Era il 1937 e in una giornata da tregenda, sotto una fitta nevicata, Guerrino Farolfi ottenne la più importante affermazione della sua carriera agonistica tanto da meritare l’appellativo di “Gazzella della Raticosa” che lo accompagnò poi per tutta la vita, un soprannome coniato dal giornalista torinese Ruggero Radice, conosciuto anche con lo pseudonimo di “Raro”, sosia del popolarissimo attore americano Clark Gable, baffi compresi.

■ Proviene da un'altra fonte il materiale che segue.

/-- Settles O2: by the operand of the word's OPC; ARG is the index of WRROW and RDROW, the MODE bit of SETMODE, and zero for the
other commands. -/
theorem encodeOfClassify : Obligations.EncodeOfClassify := by
  intro w i h
  obtain ⟨n, hn, arg, rfl⟩ := exists_cmdWord_of_legal h
  obtain hindex | rfl | hnone : (n = 1 ∨ n = 2) ∨ n = 3 ∨ (n = 0 ∨ n = 4 ∨ n = 5) := by omega
  · obtain rfl | rfl := hindex
    all_goals
      simp only [classify_cmdWord_wrrow, classify_cmdWord_rdrow] at h
      cases h
      simp [Instr.wellFormed, encode, arg.isLt]
  · rw [classify_cmdWord_setmode] at h
    split_ifs at h with hupper
    cases h
    refine ⟨rfl, ?_⟩
    rw [encode, bit_modeOfBit, ofNat_getLsbD_zero (not_not.1 hupper)]
    rfl
  · obtain rfl | rfl | rfl := hnone
    all_goals
      simp only [classify_cmdWord_nop, classify_cmdWord_decode, classify_cmdWord_clear] at h
      split_ifs at h with harg
      cases h
      obtain rfl := not_not.1 harg
      exact ⟨rfl, rfl⟩

/-! The words that are no legal command (R82, R86, R87). -/

/-- A reserved bit of the word's OPC is set: of RSV, of the ARG of a command without operand, or of bits 15:1 of
a SETMODE. -/
def HasReservedBit (w : CmdWord) : Prop :=
  w.toNat / 2 ^ 16 % 2 ^ 12 ≠ 0 ∨ (w.toNat / 2 ^ 28 ∈ [0, 4, 5] ∧ w.toNat % 2 ^ 16 ≠ 0) ∨
    (w.toNat / 2 ^ 28 = 3 ∧ w.toNat % 2 ^ 16 / 2 ≠ 0)

theorem classify_of_opc_ge {w : CmdWord} (h : 6 ≤ w.toNat / 2 ^ 28) : classify w = .badOpcode := by
  rw [classify_eq, if_pos h]

theorem classify_of_hasReservedBit {w : CmdWord} (hopc : w.toNat / 2 ^ 28 < 6) (h : HasReservedBit w) :
    classify w = .badReserved := by
  rw [classify_eq, if_neg hopc.not_ge]
  by_cases hrsv : w.toNat / 2 ^ 16 % 2 ^ 12 ≠ 0
  · exact if_pos hrsv
  rw [if_neg hrsv]
  obtain hrsv' | ⟨hmem, harg⟩ | ⟨hthree, hmode⟩ := h
  · exact absurd hrsv' hrsv
  · simp only [List.mem_cons, List.not_mem_nil, or_false] at hmem
    obtain h | h | h := hmem <;> rw [h] <;> exact if_pos harg
  · rw [hthree]
    exact if_pos hmode

theorem classify_of_not_hasReservedBit {w : CmdWord} (hopc : w.toNat / 2 ^ 28 < 6) (h : ¬ HasReservedBit w) :
    ∃ i, classify w = .legal i := by
  simp only [HasReservedBit, not_or, not_and] at h
  obtain ⟨hrsv, harg, hmode⟩ := h
  rw [classify_eq, if_neg hopc.not_ge, if_neg hrsv]
  generalize w.toNat / 2 ^ 28 = opc at hopc harg hmode ⊢
  obtain hindex | rfl | hnone : (opc = 1 ∨ opc = 2) ∨ opc = 3 ∨ (opc = 0 ∨ opc = 4 ∨ opc = 5) := by omega
  · obtain rfl | rfl := hindex <;> exact ⟨_, rfl⟩
  · exact ⟨_, if_neg (hmode rfl)⟩
  · obtain rfl | rfl | rfl := hnone <;> exact ⟨_, if_neg (harg (by simp))⟩

/-- Settles O3: the OPC and the reserved bits decide the class of a word, and the three classes exclude each other. -/
theorem reservedWordsNamed : Obligations.ReservedWordsNamed := by
  intro w
  change (_ ↔ _) ∧ (_ ↔ _ ∧ HasReservedBit w)
  obtain hopc | hopc := Nat.lt_or_ge (w.toNat / 2 ^ 28) 6
  · by_cases h : HasReservedBit w
    · have hclass := classify_of_hasReservedBit hopc h
      exact ⟨iff_of_false (by simp [hclass]) hopc.not_ge, iff_of_true hclass ⟨hopc, h⟩⟩
    · obtain ⟨i, hclass⟩ := classify_of_not_hasReservedBit hopc h
      exact ⟨iff_of_false (by simp [hclass]) hopc.not_ge, iff_of_false (by simp [hclass]) fun hres => h hres.2⟩
  · have hclass := classify_of_opc_ge hopc
    exact ⟨iff_of_true hclass hopc, iff_of_false (by simp [hclass]) fun hres => hopc.not_gt hres.1⟩

end Sys2Proof
end

section
/-!
What the encoding makes of the block (spec/30_encoding.md): an illegal word ends with its code at its commit (R87), and
WRROW takes the lower R bits of its data word (R84).
-/
namespace Sys2Proof.Machine

variable {p : Params}

theorem State.runWord_of_badOpcode {s : State} {w : CmdWord} (h : classify w = .badOpcode) :
    s.runWord w = .next (s.withBlk (s.blk.raise .badOpcode)) := by
  simp [State.runWord, h]

theorem State.runWord_of_badReserved {s : State} {w : CmdWord} (h : classify w = .badReserved) :
    s.runWord w = .next (s.withBlk (s.blk.raise .badReserved)) := by
  simp [State.runWord, h]

/-- Settles O32: such a word is classified as illegal, and the run of an illegal word raises its code alone (R87). -/
theorem illegalWordsRefused : Obligations.IllegalWordsRefused := by
  intro s w
  exact ⟨fun h => State.runWord_of_badOpcode (classify_of_opc_ge h),
    fun hopc h => State.runWord_of_badReserved (classify_of_hasReservedBit hopc h)⟩

/-- At the commit a step is the edge around what the word in flight makes of the block (70_reset_and_hazards.md R190). -/
theorem step_of_commit {s : State} {cmd : CmdWord} {din : Vec s.params.n} {b : Block s.params}
    (hrst : s.edgeNow.rst = false) (hphase : s.blk.phase = .busy cmd din 1) (hrun : s.runWord cmd = .next (s.withBlk b)) :
    step s = .next (s.afterEdge (b.setPhase .idle)) := by
  simp [step, clockEdge, hrst, hphase, hrun, onNext, State.committed_withBlk]

/-- Settles O34: the word's run raises its code alone, and the commit's edge sets the phase to IDLE (R87, R190). -/
theorem stepRefusesIllegalWord : Obligations.StepRefusesIllegalWord := by
  intro s cmd din hrst hphase
  exact ⟨fun h => step_of_commit hrst hphase (State.runWord_of_badOpcode h),
    fun h => step_of_commit hrst hphase (State.runWord_of_badReserved h)⟩

/-- Data words that agree below R hold the same row value (R84). -/
theorem rowOperand_congr {d d' : Vec p.n} (h : ∀ j < p.r, d.getLsbD j = d'.getLsbD j) : rowOperand d = rowOperand d' := by
  apply BitVec.eq_of_getLsbD_eq
  intro j hj
  simpa [rowOperand, hj] using h j hj

/-- Settles O9: below N the two runs write the same row value, and from N on both are refused with BAD_INDEX; neither
changes the phase. -/
theorem wrrowIgnoresUpperDin : Obligations.WrrowIgnoresUpperDin := by
  intro s i c m d d' h
  obtain hi | hi := Nat.lt_or_ge i s.params.n
  · refine ⟨(s.blk.writeRow i (rowOperand d)).setCode .ok, exec_of_pass (Block.check_wrrow hi), ?_⟩
    rw [rowOperand_congr h]
    exact exec_of_pass (Block.check_wrrow hi)
  · exact ⟨s.blk.raise .badIndex, exec_of_check (Block.check_wrrow_bad hi), exec_of_check (Block.check_wrrow_bad hi)⟩

end Sys2Proof.Machine
end

section
/-!
The matrix store commands (spec/40_matrix.md): WRROW and RDROW, each by the check that decides its outcome, and the words
that hold one of them.
-/
namespace Sys2Proof.Machine

variable {p : Params}

theorem State.runWord_of_legal {s : State} {w : CmdWord} {i : Instr} (h : classify w = .legal i) :
    s.runWord w = exec i s := by
  simp [State.runWord, h]

/-- The run of a word that only RSV keeps from being the command `i` (30_encoding.md R82). -/
theorem State.runWord_eq_ite_rsv (s : State) {w : CmdWord} {i : Instr} (hopc : w.toNat / 2 ^ 28 < 6)
    (hlegal : w.toNat / 2 ^ 16 % 2 ^ 12 = 0 → classify w = .legal i) :
    s.runWord w = if w.toNat / 2 ^ 16 % 2 ^ 12 ≠ 0 then .next (s.withBlk (s.blk.raise .badReserved)) else exec i s := by
  split_ifs with hrsv
  · exact runWord_of_badReserved (classify_of_hasReservedBit hopc (.inl hrsv))
  · exact runWord_of_legal (hlegal (not_not.1 hrsv))

theorem classify_of_opc_one {w : CmdWord} (hopc : w.toNat / 2 ^ 28 = 1) (hrsv : w.toNat / 2 ^ 16 % 2 ^ 12 = 0) :
    classify w = .legal (.wrrow (w.toNat % 2 ^ 16)) := by
  rw [classify_eq, hopc, hrsv]
  rfl

theorem classify_of_opc_two {w : CmdWord} (hopc : w.toNat / 2 ^ 28 = 2) (hrsv : w.toNat / 2 ^ 16 % 2 ^ 12 = 0) :
    classify w = .legal (.rdrow (w.toNat % 2 ^ 16)) := by
  rw [classify_eq, hopc, hrsv]
  rfl

theorem rowOperand_getLsbD (din : Vec p.n) {j : Nat} (hj : j < p.r) : (rowOperand din).getLsbD j = din.getLsbD j := by
  simp [rowOperand, hj]

/-- A row is narrower than a word, so zero-extension keeps its value (00_scope.md R7, R14). -/
theorem zextRow_toNat (v : Vec p.r) : (zextRow v).toNat = v.toNat :=
  BitVec.toNat_setWidth_of_le (Nat.sub_le p.n p.k)

/-- Only the written row reads differently afterwards (20_memory.md R72). -/
theorem Block.read_writeRow (b : Block p) (i : Nat) (v : Vec p.r) (a : Nat) :
    (b.writeRow i v).ht.read a = if a = i then some v else b.ht.read a :=
  rowReadAfterWrite p.r b.ht i a v

/-- Writing the last invalid row makes `CFG_OK` 1 (10_state.md R26). -/
theorem Block.cfgOk_writeRow {b : Block p} {i : Nat} (h : ∀ a < p.n, a ≠ i → b.rv a = true) (v : Vec p.r) :
    (b.writeRow i v).cfgOk = true := by
  refine (Block.cfgOk_iff _).2 fun a ha => (b.rv_writeRow i v a).2 ?_
  exact or_iff_not_imp_left.2 fun hne => h a ha (Ne.symm hne)

/-- Settles O8: below N the check passes and the row store is written at `i` alone (R72); from N on it fails; a word with
OPC 1 is WRROW of its ARG unless RSV is not zero. -/
theorem wrrowWritesRow : Obligations.WrrowWritesRow := by
  intro s
  refine ⟨fun i hi => ?_, fun i hi => exec_of_check (Block.check_wrrow_bad hi),
    fun w hopc => s.runWord_eq_ite_rsv (by omega) (classify_of_opc_one hopc)⟩
  have hread := s.blk.read_writeRow i (rowOperand s.blk.operand)
  refine ⟨_, exec_of_pass (Block.check_wrrow hi), ?_, ?_, rfl, fun h => Block.cfgOk_writeRow h _⟩
  · exact ⟨_, (hread i).trans (if_pos rfl), fun j hj => rowOperand_getLsbD _ hj⟩
  · exact fun a ha => (hread a).trans (if_neg ha)

/-- Settles O10: the checks on the index and on `RV` decide between the three outcomes; a word with OPC 2 is RDROW of its
ARG unless RSV is not zero. -/
theorem rdrowReadsRow : Obligations.RdrowReadsRow := by
  intro s
  refine ⟨fun i v hi hv => ⟨zextRow v, zextRow_toNat v, ?_⟩, fun i hi => exec_of_check (Block.check_rdrow_bad hi),
    fun i hi hv => exec_of_check (Block.check_rdrow_unwritten hi (by simp [Block.rv, hv])),
    fun w hopc => s.runWord_eq_ite_rsv (by omega) (classify_of_opc_two hopc)⟩
  rw [← Block.row_of_read hv]
  exact exec_of_pass (Block.check_rdrow hi (Block.rv_of_read hv))

end Sys2Proof.Machine
end

section
/-!
The decode command (spec/41_decode.md). Each outcome of a DECODE is a lemma of its own: no position to flip, a zero
syndrome, and a flip at the lowest matching row. What a codeword with flipped bits decodes to then follows from the
syndrome being linear, with the syndrome of `1 << i` row `i`.
-/
namespace Sys2Proof.Machine

variable {p : Params} {w : Nat}

/-! One flipped bit (R123). -/

/-- A flip changes the matching position alone. -/
theorem flipAt_getLsbD_ne {r : Vec p.n} {hit : Option Nat} {i : Nat}
    (h : (flipAt r hit).getLsbD i ≠ r.getLsbD i) : hit = some i := by
  cases hit with
  | none => exact absurd rfl h
  | some q =>
    by_contra hne
    have hiq : i ≠ q := fun heq => hne (congrArg some heq.symm)
    simp [flipAt, getLsbD_single, hiq] at h

theorem errFlag_eq_decide (S : Vec w) : errFlag S = decide (S ≠ 0) := by
  simp [errFlag, bne, beq_eq_decide]

theorem errFlag_iff (S : Vec w) : errFlag S = true ↔ S ≠ 0 :=
  bne_iff_ne

/-! The position DECODE flips, over the stored rows (R123 to R127). -/

/-- In correction mode a non-zero syndrome starts the search of the rows. -/
theorem Block.flipPosition_eq_firstMatch {b : Block p} {S : Vec p.r} (hm : b.mode = .correct) (hS : S ≠ 0) :
    b.flipPosition S = b.firstMatch S := by
  rw [Block.flipPosition, hm]
  exact if_neg hS

section
variable {b : Block p} {rows : Nat → Vec p.r} (h : b.holdsRows rows)
include h

theorem Block.firstMatch_rows_eq_some (S : Vec p.r) (q : Nat) :
    b.firstMatch S = some q ↔ q < p.n ∧ rows q = S ∧ ∀ j < q, rows j ≠ S := by
  refine (b.firstMatch_eq_some S q).trans (and_congr_right fun hq => ?_)
  rw [Block.row_of_holdsRows h hq]
  exact and_congr_right fun _ => forall₂_congr fun j hj => by rw [Block.row_of_holdsRows h (hj.trans hq)]

theorem Block.firstMatch_rows_eq_none (S : Vec p.r) : b.firstMatch S = none ↔ ∀ j < p.n, rows j ≠ S :=
  (b.firstMatch_eq_none S).trans (forall₂_congr fun j hj => by rw [Block.row_of_holdsRows h hj])

/-- All that the search can answer in correction mode: the lowest matching row of a non-zero syndrome, or nothing. -/
theorem Block.flipPosition_cases (hm : b.mode = .correct) (S : Vec p.r) :
    (∃ q < p.n, S ≠ 0 ∧ rows q = S ∧ (∀ j < q, rows j ≠ S) ∧ b.flipPosition S = some q) ∨
      ((S = 0 ∨ ∀ j < p.n, rows j ≠ S) ∧ b.flipPosition S = none) := by
  by_cases hS : S = 0
  · subst hS
    exact .inr ⟨.inl rfl, b.flipPosition_zero⟩
  rw [Block.flipPosition_eq_firstMatch hm hS]
  cases hfirst : b.firstMatch S with
  | some q =>
    obtain ⟨hq, hrow, hlow⟩ := (Block.firstMatch_rows_eq_some h S q).1 hfirst
    exact .inl ⟨q, hq, hS, hrow, hlow, rfl⟩
  | none => exact .inr ⟨.inr ((Block.firstMatch_rows_eq_none h S).1 hfirst), rfl⟩

end

/-! The outcomes of a DECODE that passes its check, as the whole next state. -/

/-- With no position to flip the word is passed through, and ERR alone tells of the syndrome (R124, R127). -/
theorem exec_decode_of_noFlip {s : State} (hc : s.blk.cfgOk = true)
    (hf : s.blk.flipPosition (s.blk.syndrome s.blk.operand) = none) :
    exec .decode s = .next (s.withBlk { s.blk with
      synd := s.blk.syndrome s.blk.operand, err := decide (s.blk.syndrome s.blk.operand ≠ 0), corr := false, idx := 0,
      dout := s.blk.operand, code := .ok }) := by
  rw [execDecode_of_flip hc rfl hf, errFlag_eq_decide]
  rfl

/-- A zero syndrome starts no search, in either mode (R125). -/
theorem exec_decode_of_zeroSyndrome {s : State} (hc : s.blk.cfgOk = true) (hS : s.blk.syndrome s.blk.operand = 0) :
    exec .decode s = .next (s.withBlk { s.blk with
      synd := 0, err := false, corr := false, idx := 0, dout := s.blk.operand, code := .ok }) := by
  rw [execDecode_of_flip hc hS s.blk.flipPosition_zero, errFlag_eq_decide, decide_eq_false (not_not.2 rfl)]
  rfl

/-- In correction mode the lowest row that equals a non-zero syndrome is the bit flipped (R123, R126). -/
theorem exec_decode_of_lowest {s : State} {rows : Nat → Vec s.params.r} {S : Vec s.params.r} {q : Nat}
    (h : s.blk.holdsRows rows) (hm : s.blk.mode = .correct) (hs : s.blk.syndrome s.blk.operand = S) (hS : S ≠ 0)
    (hq : q < s.params.n) (hrow : rows q = S) (hlow : ∀ j < q, rows j ≠ S) :
    exec .decode s = .next (s.withBlk { s.blk with
      synd := S, err := true, corr := true, idx := BitVec.ofNat 16 q,
      dout := s.blk.operand ^^^ (1#s.params.n <<< q), code := .ok }) := by
  have hflip : s.blk.flipPosition S = some q :=
    (Block.flipPosition_eq_firstMatch hm hS).trans ((Block.firstMatch_rows_eq_some h S q).2 ⟨hq, hrow, hlow⟩)
  rw [execDecode_of_flip (Block.cfgOk_of_holdsRows h) hs hflip, (errFlag_iff S).2 hS]
  rfl

/-- Settles O13: the lowest match is the flipped position. -/
theorem decodeFlipsLowestMatch : Obligations.DecodeFlipsLowestMatch := by
  intro s rows q h hm hS hq hrow hlow
  exact exec_decode_of_lowest h hm rfl hS hq hrow hlow

/-- Settles O14: on a miss there is no position to flip, and ERR is set for the non-zero syndrome. -/
theorem decodePassesThroughOnMiss : Obligations.DecodePassesThroughOnMiss := by
  intro s rows h hm hS hmiss
  have hflip := (Block.flipPosition_eq_firstMatch hm hS).trans ((Block.firstMatch_rows_eq_none h _).2 hmiss)
  rw [exec_decode_of_noFlip (Block.cfgOk_of_holdsRows h) hflip, decide_eq_true hS]

/-- Settles O16: detection mode flips nothing. -/
theorem detectionLeavesWord : Obligations.DetectionLeavesWord := by
  intro s rows h hm
  exact exec_decode_of_noFlip (Block.cfgOk_of_holdsRows h) (Block.flipPosition_of_detect hm _)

Per gli amici romagnoli però Guerrino Farolfi era sempre “Scainel”, diminutivo della parola “scaglia”, per la sua magrezza attenuatasi un po’ comunque con il passare degli anni. Il periodo bellico impedisce probabilmente al tenace scalatore il passaggio fra i professionisti ma lui, legatissimo all’ambiente, resta nell’ambito ciclistico organizzando circuiti e seguendo dappresso corridori faentini approdati con successo al professionismo del calibro di Vito Ortelli, Aldo Ronconi e Giuseppe “Pipaza” Minardi.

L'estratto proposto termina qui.